/-- One region's words put into a context. -/
def Ctx.takeRegion (c : Ctx) (r : Nat × Nat) (l : List Word) : Ctx :=
  let tags := l.drop (r.2 / 256)
  let data := tags.drop (r.2 / 256)
  { c with
    bytes := msetList 0 c.bytes r.1 ((data.take (r.2 / 8)).flatMap fun w => leBytes w.toNat 8)
    tags := msetList 0 c.tags (r.1 / 64) ((tags.take (r.2 / 256)).flatMap fun w => (List.range 4).map fun k => w.extractLsb' (16 * k) 16)
    valid := msetList false c.valid (r.1 / 4) ((l.take (r.2 / 256)).flatMap fun w => (List.range 64).map w.getLsbD) }

/-- Regions taken one after another. -/
def Ctx.takeRegions (c : Ctx) : List (Nat × Nat) → List Word → Ctx
  | [], _ => c
  | r :: t, l => (c.takeRegion r l).takeRegions t (l.drop (r.2 / 8 + 2 * (r.2 / 256)))

/-- That memory taken by a context; what would lie beyond the scratchpad is left out. -/
def Ctx.takeScratch (c : Ctx) (l : List Word) : Ctx :=
  let n := min 32 (nth l 0).toNat
  let rs := (nthParts l 1 2 n).map fun p =>
    let o := bitsOf (nth p 0) 0 22 / 4096 * 4096
    (o, min (2 ^ 22 - o) (bitsOf (nth p 1) 0 23 / 4096 * 4096))
  let c := { c with core := { c.core with pl := { c.core.pl with regions := rs } } }
  c.takeRegions rs (l.drop (1 + 2 * n))

/-- The posted-store history: how many entries were made, and those kept. -/
def histBody (x : Core) : List Word :=
  w64 x.tr.hcount :: x.tr.hist.flatMap fun e =>
    let h := e.2
    [ w64 e.1, w64 h.issue, w64 h.source, w64 h.loc, h.cause.setWidth 64
    , w64 ((if h.reported then 1 else 0) + (if h.neg then 2 else 0)), w64 h.addr, w64 h.ix, w64 h.seq ]
/-- That history taken by a core. -/
def Core.takeHist (x : Core) (l : List Word) : Core :=
  { x with tr := { x.tr with
      hcount := (nth l 0).toNat
      hist := (nthParts l 1 9 (min 64 (l.length / 9))).foldl (fun m p =>
        mset Hist.rest m ((nth p 0).toNat % 64)
          ⟨(nth p 1).toNat, (nth p 2).toNat, (nth p 3).toNat, (nth p 4).setWidth 8, (nth p 5).getLsbD 0, (nth p 5).getLsbD 1,
            (nth p 6).toNat, (nth p 7).toNat, (nth p 8).toNat⟩) [] } }

/-- The timetable entry: rdepth, coremask, chain identifier. -/
def entryBody (t : Task) : List Word := [w64 t.rdepth, t.mask.setWidth 64, w64 t.chain]

/-- The records of a saved context, in the order of their types, without the end record: type, whether required, body. -/
def ctxRecords (c : Ctx) (t : Task) (f : Frame) (save : Nat) : List (Nat × Bool × List Word) :=
  let x := c.core
  [ (1, true, scalarBody x f), (2, true, streamBody x save), (3, true, vectorBody x), (4, true, channelBody x)
  , (5, true, portBody x), (6, true, baseBody x), (7, true, tileBody x), (8, true, accBody x), (9, true, scratchBody c)
  , (10, false, histBody x), (11, true, entryBody t) ]

/-- A context with one record taken; bases, weight tiles and the timetable entry are the import's. -/
def Ctx.take (c : Ctx) (k now kind : Nat) (l : List Word) : Ctx :=
  match kind with
  | 1 => { c with core := c.core.takeScalar l }
  | 2 => { c with core := c.core.takeStreams l k now }
  | 3 => { c with core := c.core.takeVectors l }
  | 4 => { c with core := c.core.takeChannels l }
  | 5 => { c with core := c.core.takePorts l }
  | 8 => { c with core := c.core.takeTiles l }
  | 9 => c.takeScratch l
  | 10 => { c with core := c.core.takeHist l }
  | _ => c

end Sys2Proof.Machine
end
════════════════
Problem statement
Beginning at the line with "core := c.core.takeStreams" and ending at the line with "9 => c.takeScratch l", reproduce each line of the data above exactly, and add no other lines.

Output of the task
  | 2 => { c with core := c.core.takeStreams l k now }
  | 3 => { c with core := c.core.takeVectors l }
  | 4 => { c with core := c.core.takeChannels l }
  | 5 => { c with core := c.core.takePorts l }
  | 8 => { c with core := c.core.takeTiles l }
  | 9 => c.takeScratch l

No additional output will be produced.